• Lucia Joyce

What Piece Am I?


Today I took part in a very meaningful Zoom discussion titled: 'What Piece Am I?'

It was led by an incredibly mindful and warmhearted moderator who I'm proud to call my friend, Paul Thiemann. Paul sings and dances in musicals and touring productions all over the country, and he is known for playfully weaving spirituality and acceptance into every conversation and basic action. Being with/talking to/thinking about Paul Thiemann is just generally inspiring. His slogan and social media movement is called #STLBTL or "ShareTheLoveBeTheLove", and I can't think of anything more apropos to use to describe him. :)


'What Piece Am I' refers to all of us having a personal role to play in the journey to social change and the slow, messy undoing of systemic oppression. The talk facilitated a safe space to listen and ask questions as we navigate how we can help in this weighty and emotional time, and as we continue to move forward with ever increasing unity.

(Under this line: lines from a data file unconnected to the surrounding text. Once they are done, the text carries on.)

-- ==== Sys2Proof/Laws/KeptProgram.lean ====
section
/-!
SUPPORT. What the operations of Machine/Program.lean keep (`Kept`).
-/
namespace Sys2Proof.Machine

set_option linter.all false

variable {q : List Instr} {k : W64}

theorem loadPiece_kept {x0 : Nat} {x1 : Nat} {x2 : Bool} {x3 : Bytes} {x4 : State} (h4 : Kept q k x4) : Kept q k (loadPiece x0 x1 x2 x3 x4) := by
  unfold loadPiece
  repeat' (first | with_reducible assumption | (intro) | with_reducible apply imgSet_kept | with_reducible apply dramWrite_kept | with_reducible apply finishDw_kept | with_reducible apply finish_kept | with_reducible apply kept_ite | simp only [kept_upd] | split | dsimp only)

theorem loadProgram_kept {x0 : Nat} {x1 : State} (h1 : Kept q k x1) : Kept q k (loadProgram x0 x1) := by
  unfold loadProgram
  repeat' (first | with_reducible assumption | (intro) | with_reducible apply finish_kept | with_reducible apply imgSet_kept | with_reducible apply hostData_kept | (with_reducible refine hostData_keptE (by assumption) ?_) | with_reducible apply loadPiece_kept | with_reducible apply kept_ite | simp only [kept_upd] | split | dsimp only)

theorem execLoadProgram_kept {x0 : Nat} {x1 : State} (h1 : Kept q k x1) : KeptX q k (execLoadProgram x0 x1) := by
  unfold execLoadProgram
  repeat' (first | with_reducible assumption | (intro) | with_reducible apply loadProgram_kept | with_reducible apply keptX_next | with_reducible exact keptX_fault | with_reducible apply keptX_ite | with_reducible apply kept_ite | split | dsimp only)

theorem execPartialLoadDiscard_kept {x0 : Nat} {x1 : Nat} {x2 : State} (h2 : Kept q k x2) : KeptX q k (execPartialLoadDiscard x0 x1 x2) := by
  unfold execPartialLoadDiscard
  repeat' (first | with_reducible assumption | (intro) | with_reducible apply imgSet_kept | with_reducible apply keptX_next | with_reducible exact keptX_fault | with_reducible apply keptX_ite | with_reducible apply kept_ite | split | dsimp only)

theorem unloadProgram_kept {x0 : Nat} {x1 : State} (h1 : Kept q k x1) : Kept q k (unloadProgram x0 x1) := by
  unfold unloadProgram
  repeat' (first | with_reducible assumption | (intro) | with_reducible apply finish_kept | with_reducible apply codeDrop_kept | with_reducible apply imgSet_kept | with_reducible apply kept_ite | split | dsimp only)

theorem execUnloadProgram_kept {x0 : Nat} {x1 : State} (h1 : Kept q k x1) : KeptX q k (execUnloadProgram x0 x1) := by
  unfold execUnloadProgram
  repeat' (first | with_reducible assumption | (intro) | with_reducible apply unloadProgram_kept | with_reducible apply keptX_next | with_reducible exact keptX_fault | with_reducible apply keptX_ite | with_reducible apply kept_ite | split | dsimp only)

theorem unloadAll_kept {x0 : Nat} {x1 : State} (h1 : Kept q k x1) : Kept q k (unloadAll x0 x1) := by
  unfold unloadAll
  repeat' (first | with_reducible assumption | (intro) | with_reducible apply codeDrop_kept | with_reducible apply imgSet_kept | with_reducible apply kept_foldl | with_reducible apply kept_foldl2 | split | dsimp only)

theorem grantLine_kept {x0 : Nat} {x1 : Nat} {x2 : Bytes} {x3 : Nat} {x4 : State} (h4 : Kept q k x4) : Kept q k (grantLine x0 x1 x2 x3 x4) := by
  unfold grantLine
  repeat' (first | with_reducible assumption | (intro) | with_reducible apply lineSet_kept | with_reducible apply regSet_kept | split | dsimp only)

theorem zeroBuf_kept {x0 : Buf} {x1 : State} (h1 : Kept q k x1) : Kept q k (zeroBuf x0 x1) := by
  unfold zeroBuf
  repeat' (first | with_reducible assumption | (intro) | with_reducible apply memWrite_kept | (with_reducible refine memWrite_keptE (by assumption) ?_) | with_reducible apply kept_getD | with_reducible apply keptP_getD | split | dsimp only)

I stumbled in, 6 minutes late, to an incredibly safe space--notably rare for an online platform these days, as so many are too in denial, too triggered, or too ashamed to engage in conversation around these difficult subjects, conversation that requires listening and vulnerability and admittance of mistakes right out of the gate. But here we were, 26 of us from various branches of Paul's world, showing up simply to listen. Even Tyler Mckenzie, an accomplished Black artist and entrepreneur, admitted that like all of us, he was just scratching the surface of how much there is to learn about his cultural history and community. When you take away the impossible standard of doing something the 'exact right way', you foster a safer learning environment.


I learned a lot in that hour and a half. It was made clear from the start that not one of us is 'the authority' on exactly how to help the movement along, but we all have unique strengths and skillsets to bring, and it starts with being open and willing to work on ourselves. We have our own research to do and our own personal thoughts/emotions/experiences to process before we fire shots on all platforms. This resonated with me deeply, as someone who has never been an expert at really anything, and has found a niche admitting all the things I don't know (daily!) and the things I've come to know through a lot of failure and imperfection.


I learned a little about 'White Fragility': a concept and book by Robin DiAngelo. I was familiar with its precepts via articles and social media dialogues, but I'm now looking forward to reading straight from the source.


I learned that the Black Lives Matter Movement was born out of the need to address racial disparity and police brutality, but that its work encompasses all oppressed groups: everyone from LGBTQIA+ to the disabled. Speaker Amanda Kouri likened the focus on Black Lives to the first candle, and "beyond this one candle, the rest are waiting to be lit". It is the first step in a long line of steps toward something better for all. But the work we're doing now will ideally make the work of extending acceptance and equality to all human beings a more approachable process.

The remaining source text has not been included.